Surveys from all over the world show that people who have medical conditions are especially likely to have sleep problems. A medical condition can lead to a sleep problem, and a sleep problem can lead to a medical condition. Each can exacerbate the other. There is a particularly strong link between chronic pain and sleep difficulty. Most people with chronic pain have insomnia. Research shows that cognitive behavioral therapy for insomnia improves the sleep of people who have heart disease and insomnia. People with lung cancer and women with breast cancer are especially likely to experience sleep difficulty. People who experience seasonal allergies are more likely than other people to have insomnia, to snore and to have sleep related breathing problems. The chapter also summarizes some of the findings about sleep when a person has Alzheimer’s disease, Parkinson’s disease, or multiple sclerosis.
Often people who are starting to improve their sleep worry that their progress is only temporary and that poor sleep will return. If a person had insomnia for several years, he/she may be especially prone to this fear of relapse. Maintenance starts with reminding oneself that they have acquired new knowledge about their sleep and mastered the strategies that improve it. This is very important to remember; it means that one will never be back at square one. This chapter provides some very practical steps to anticipate what could happen. Once a person knows the strategies for improving sleep he/she can use them as needed.
This chapter provides information on some substances that are not exactly “pills” but they are often marketed as sleep aids. They include over-the-counter products, natural health products including herbal remedies, and cannabis. Over-the-counter sleep aids do not require a prescription and they are quite widely available through pharmacies.
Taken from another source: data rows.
-- ==== Sys2Proof/Tests/Slice0.lean ====
section
/-! SUPPORT. Tests: words of the spec against the decoder, terms that the check refuses, and for every statement a state and operands that
meet its hypotheses together. -/

namespace Sys2Proof.Tests

set_option Elab.async false

open Sys2Proof.Machine

/-! ### Words written out in the reference pages -/

/-- The word, as the page prints it, decodes in the stream to the instruction, and the instruction encodes to it. -/
def reads (st : Stream) (w : BitVec 32) (i : Instr) : Bool :=
  decide (decode st (w.extractLsb' 0 16) (w.extractLsb' 16 16) = some i) && decide (i.word = w) && i.wf st

/-- R152: the 16-bit forms, from the pages of their instructions. -/
theorem test_words_16 : reads .hitter 0x4152#32 (.xor16 9 5) && reads .hitter 0x1152#32 (.sub16 9 5) && reads .hitter 0x3212#32 (.or16 9 8) &&
    reads .hitter 0x5152#32 (.shl16 9 5) && reads .hitter 0x7152#32 (.mov16 9 5) && reads .hitter 0x8152#32 (.minS3216 9 5) &&
    reads .hitter 0x9152#32 (.maxS3216 9 5) && reads .hitter 0xA152#32 (.mul16 9 5) = true := by decide

/-- R361, R364, R370, R391, R410, R428-R436, R448, R471: integer words. -/
theorem test_words_integer : reads .hitter 0x0509_0501#32 (.add 5 false 9 5) && reads .setter 0x0104_0401#32 (.add 4 false 4 1) &&
    reads .setter 0x0104_0403#32 (.sub 4 false 4 1) && reads .hitter 0x0201_0305#32 (.mul 3 false 1 2) &&
    reads .hitter 0x0604_022D#32 (.addPair 2 4 6) && reads .hitter 0x0402_0033#32 (.addWide 0 2 4) &&
    reads .hitter 0x0402_0035#32 (.subWide 0 2 4) && reads .hitter 0x0201_030B#32 (.madS32 3 1 2) &&
    reads .hitter 0x0201_030D#32 (.madZ32 3 1 2) && reads .hitter 0x0201_0411#32 (.minZ32 4 false 1 2) &&
    reads .hitter 0x0201_0415#32 (.maxZ32 4 false 1 2) && reads .hitter 0x0007_8083#32 (.movi 0 true 7) &&
    reads .hitter 0x3C80_1485#32 (.movh 20 0x3C80) && reads .hitter 0x0209_802B#32 (.abs 0 true 9) &&
    reads .hitter 0x0101_022B#32 (.neg 2 false 1) = true := by decide
theorem test_words_bits : reads .hitter 0xDB95_0817#32 (.and 8 false 0x95 0xDB) && reads .hitter 0x0302_021B#32 (.xor 2 false 2 3) &&
    reads .hitter 0xDC01_0321#32 (.sar 3 false 1 0xDC) && reads .hitter 0xDC95_091F#32 (.shr 9 false 0x95 0xDC) &&
    reads .setter 0x0504_041D#32 (.shl 4 false 4 5) && reads .hitter 0x0201_0325#32 (.bfxS32 3 false 1 2) &&
    reads .hitter 0x0201_0327#32 (.bfxZ32 3 false 1 2) && reads .hitter 0x0201_0429#32 (.bfi 4 1 2) &&
    reads .hitter 0x0601_022B#32 (.brev 2 false 1) && reads .hitter 0x0401_022B#32 (.clz 2 false 1) &&
    reads .hitter 0x0501_022B#32 (.popc 2 false 1) && reads .hitter 0x0301_022B#32 (.not 2 false 1) &&
    reads .hitter 0xE004_0323#32 (.fsh 3 false 4 0xE0) && reads .hitter 0x9410_3137#32 (.sel 17 1 16 0x94) &&
    reads .hitter 0xD808_013B#32 (.cmpZ32P 1 0 8 0xD8) && reads .hitter 0x0201_A339#32 (.cmpS32V 3 2 1 2) = true := by decide

/-- R379, R385, R387, R398-R402, R443, R450, R479, R480: float words. -/
theorem test_words_float : reads .hitter 0x0201_0343#32 (.fadd 3 false 1 2) && reads .hitter 0x0B0A_0C45#32 (.fsub 12 false 10 11) &&
    reads .hitter 0x0F0D_1047#32 (.fmul 16 false 13 15) && reads .hitter 0x0201_0449#32 (.ffma 4 1 2) &&
    reads .hitter 0x0420_434F#32 (.faddH 3 1 2 1) && reads .hitter 0x6020_444F#32 (.ffmaH 4 1 2 0) &&
    reads .hitter 0x0B0A_8C3D#32 (.fcmpF32V 12 0 10 11) && reads .hitter 0x0201_223D#32 (.fcmpF32P 2 2 1 2) &&
    reads .hitter 0x20B0_CA51#32 (.cvt 10 3 11 8) && reads .hitter 0x1091_CB53#32 (.qnt 11 7 9 4) &&
    reads .hitter 0x1010_8355#32 (.dqnt 3 2 1 4) && reads .hitter 0x1020_4357#32 (.xadd 3 1 2 4) &&
    reads .hitter 0x5020_435D#32 (.xmax 3 1 2 0x14) && reads .hitter 0x280C_0D61#32 (.cexp 13 false 12 0x28) &&
    reads .hitter 0x1801_026F#32 (.ctanh 2 false 1 0x18) && reads .hitter 0x0000_0581#32 (.rng 5 false) = true := by decide

/-- R367, R393, R424, R444, R453, R468: cross-lane words. -/
theorem test_words_lanes : reads .hitter 0x0201_0371#32 (.shflIdx 3 false 1 2) && reads .hitter 0xD905_0673#32 (.shflUp 6 false 5 false 0xD9) &&
    reads .hitter 0x9902_0475#32 (.shflDn 4 false 2 false 0x99) && reads .hitter 0xD981_0277#32 (.shflXor 2 false 1 true 0xD9) &&
    reads .hitter 0xD814_1579#32 (.bcast 21 false 20 0xD8) && reads .hitter 0x8228_587B#32 (.lred 11 10 1 8) &&
    reads .hitter 0x0E10_287D#32 (.scan false 5 4 7 0) && reads .hitter 0x1E10_297D#32 (.scan true 5 4 7 1) &&
    reads .hitter 0x2604_007F#32 (.voteAll 1 3) && reads .hitter 0x0C30_007F#32 (.voteBall 12 6) &&
    reads .hitter 0x4400_007F#32 (.elect 2) = true := by decide

/-- R365, R378, R405, R416-R420, R455, R462-R465, R403: memory words. -/
theorem test_words_memory : reads .hitter 0x0000_8187#32 (.ld 1 4 0 0) && reads .setter 0x0102_E487#32 (.ld 4 7 2 8) &&
    reads .hitter 0x8006_8291#32 (.ldAcq 2 4 6 4) && reads .setter 0x0083_818F#32 (.ldq 1 4 3 4) &&
    reads .hitter 0x0007_828B#32 (.lds 2 4 7 0) && reads .hitter 0x2807_8391#32 (.ldsAcq 3 4 7 1) &&
    reads .hitter 0x0802_2B89#32 (.st 11 1 2 64) && reads .hitter 0x2002_8589#32 (.st 5 4 2 0x100) &&
    reads .hitter 0x2404_B291#32 (.stRel 18 5 4 1) && reads .hitter 0x2E07_B18D#32 (.sts 17 5 7 368) &&
    reads .hitter 0x2C07_A191#32 (.stsRel 1 5 7 1) && reads .hitter 0x0622_8B93#32 (.gth 3 1 5 8 3) &&
    reads .hitter 0x0622_B393#32 (.sct 3 2 5 8 3) && reads .hitter 0x0820_5393#32 (.stm 3 2 8 4) = true := by decide
theorem test_words_atomics : reads .hitter 0x2824_20D7#32 (.atom 0 0 1 0 9 20) && reads .hitter 0x0617_C3D7#32 (.atom 3 0 2 7 5 3) &&
    reads .hitter 0x2C1C_3CD7#32 (.atom 4 3 1 0 7 22) && reads .hitter 0x082B_60D7#32 (.atom 0 0 3 6 10 4) &&
    reads .hitter 0x0814_60D9#32 (.cas 0 0 3 5 4) && reads .hitter 0x0000_0BD5#32 (.fence 3 1) && reads .setter 0x0000_1BD5#32 (.fence 3 3) &&
    reads .hitter 0x00D8_01DB#32 (.barArv 1 0xD8) && reads .hitter 0x99D8_00DD#32 (.barWait 0xD8 0x99) = true := by decide

/-- R362, R363, R391, R396, R400, R404, R426-R428, R437, R439: words of the matrix engine. -/
theorem test_words_matrix : reads .hitter 0x0504_06A9#32 (.pmul 6 4 5) && reads .hitter 0x8506_03AD#32 (.extrS32 3 6 0x85) &&
    reads .hitter 0x9A06_08AF#32 (.extrS64 8 6 0x9A) && reads .hitter 0x0002_05A1#32 (.packS32 5 2) &&
    reads .hitter 0x0080_04A7#32 (.packRevZ32 4 0x80) && reads .hitter 0xF0F8_00B1#32 (.gset 0xF8 0xF0) &&
    reads .hitter 0x1008_03B3#32 (.mma 3 8 16) && reads .hitter 0x4028_02B5#32 (.mmaSp 2 40 64) && reads .hitter 0x1008_01B7#32 (.mmd 1 8 16) &&
    reads .hitter 0x0000_01B9#32 (.mmdLd 1) && reads .hitter 0x0000_00BD#32 (.acz 0) && reads .hitter 0x009B_01BF#32 (.acrd 1 155) &&
    reads .hitter 0x0004_03C1#32 (.acwr 3 4) && reads .hitter 0x0000_03C3#32 (.drain 3) && reads .hitter 0x0000_00C5#32 (.drainT 0) = true := by
  decide

/-- R343, R358, R375, R407-R409, R432, R438, R441, R446, R459, R472, R477, R478, R482: words of control. -/
theorem test_words_control : reads .hitter 0x0020_0197#32 (.call 128) && reads .hitter 0x0020_0097#32 (.jmp 128) &&
    reads .hitter 0x0002_8297#32 (.setrj 10) && reads .hitter 0x0000_0199#32 .join && reads .setter 0x0000_0399#32 .exit &&
    reads .hitter 0x0000_0499#32 .acquire && reads .hitter 0x0000_0599#32 .release && reads .hitter 0x009A_089D#32 (.wrst 8 0x9A) &&
    reads .hitter 0x0001_019B#32 (.rdst 1 1 0) && reads .setter 0x0207_049B#32 (.rdst 4 7 2) && reads .hitter 0x0086_02C7#32 (.wait 2 0x86) &&
    reads .hitter 0x0000_00E3#32 .yield && reads .hitter 0x00DD_00E5#32 (.prio 0xDD) && reads .hitter 0x00DF_00E9#32 (.trap 0xDF) &&
    reads .handler 0x0000_00EB#32 .eret && reads .handler 0x0000_01EB#32 .eretEnd && reads .handler 0x0000_00ED#32 .replay = true := by decide
theorem test_words_moves : reads .hitter 0x0084_062B#32 (.mov 6 false 0x84) && reads .setter 0x0009_042B#32 (.mov 4 false 9) &&
    reads .setter 0x0004_202B#32 (.movPush 0 4) && reads .hitter 0x0784_032B#32 (.movS 3 0x84) && reads .hitter 0x0801_032B#32 (.movHi 3 1) = true :=
  by decide

/-- R374, R376, R377, R395, R411-R415, R456-R461, R473-R476: words of tasks, engines, caches and mailboxes. -/
theorem test_words_engines : reads .setter 0x0106_00C9#32 (.cpy 6 1) && reads .hitter 0x9CD8_00CB#32 (.cpyg 0xD8 0x9C) &&
    reads .hitter 0x00D8_00CD#32 (.shmap 0xD8) && reads .hitter 0x9D9C_00D1#32 (.shlit 0x9C 0x9D) && reads .hitter 0xDA9C_00D3#32 (.shfade 0x9C 0xDA) &&
    reads .hitter 0xD89C_00CF#32 (.litscan 0x9C 0xD8) && reads .hitter 0x00D8_04DF#32 (.launch 4 0xD8) && reads .hitter 0x00A1_02E1#32 (.cancel 2 0xA1) &&
    reads .hitter 0x00D8_03E7#32 (.echo 3 0xD8) && reads .hitter 0x1410_28EF#32 (.kvx 0 5 4 10) && reads .hitter 0x2C50_06F1#32 (.kvxW 6 0 20 22) &&
    reads .hitter 0x2854_9EF3#32 (.kvfork 6 19 21 20) && reads .hitter 0x0A4C_86F5#32 (.kvskip 6 16 19 5) &&
    reads .hitter 0x0450_06F7#32 (.kvrel 6 20 2) && reads .hitter 0x87D8_03F9#32 (.vserve 3 0xD8 0x87) &&
    reads .setter 0x0A09_00FB#32 (.vcatch 9 10) && reads .hitter 0x00D8_01FD#32 (.vpoll 1 0xD8) = true := by decide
If a person has seasonal allergies, these medications may help them sleep on those nights when their allergy symptoms would otherwise disturb their sleep. Natural health products may help induce sleepiness and help some people who have mild difficulty falling asleep, and who are otherwise healthy (having no medical or mental health problems). There are several downsides of using recreational cannabis for sleep. Regular use of any form of cannabis can lead to dependence and difficult withdrawal symptoms including irritability, insomnia, depression and anxiety. Importantly, it can impair brain function, especially in people under age 21, whose brains are still developing.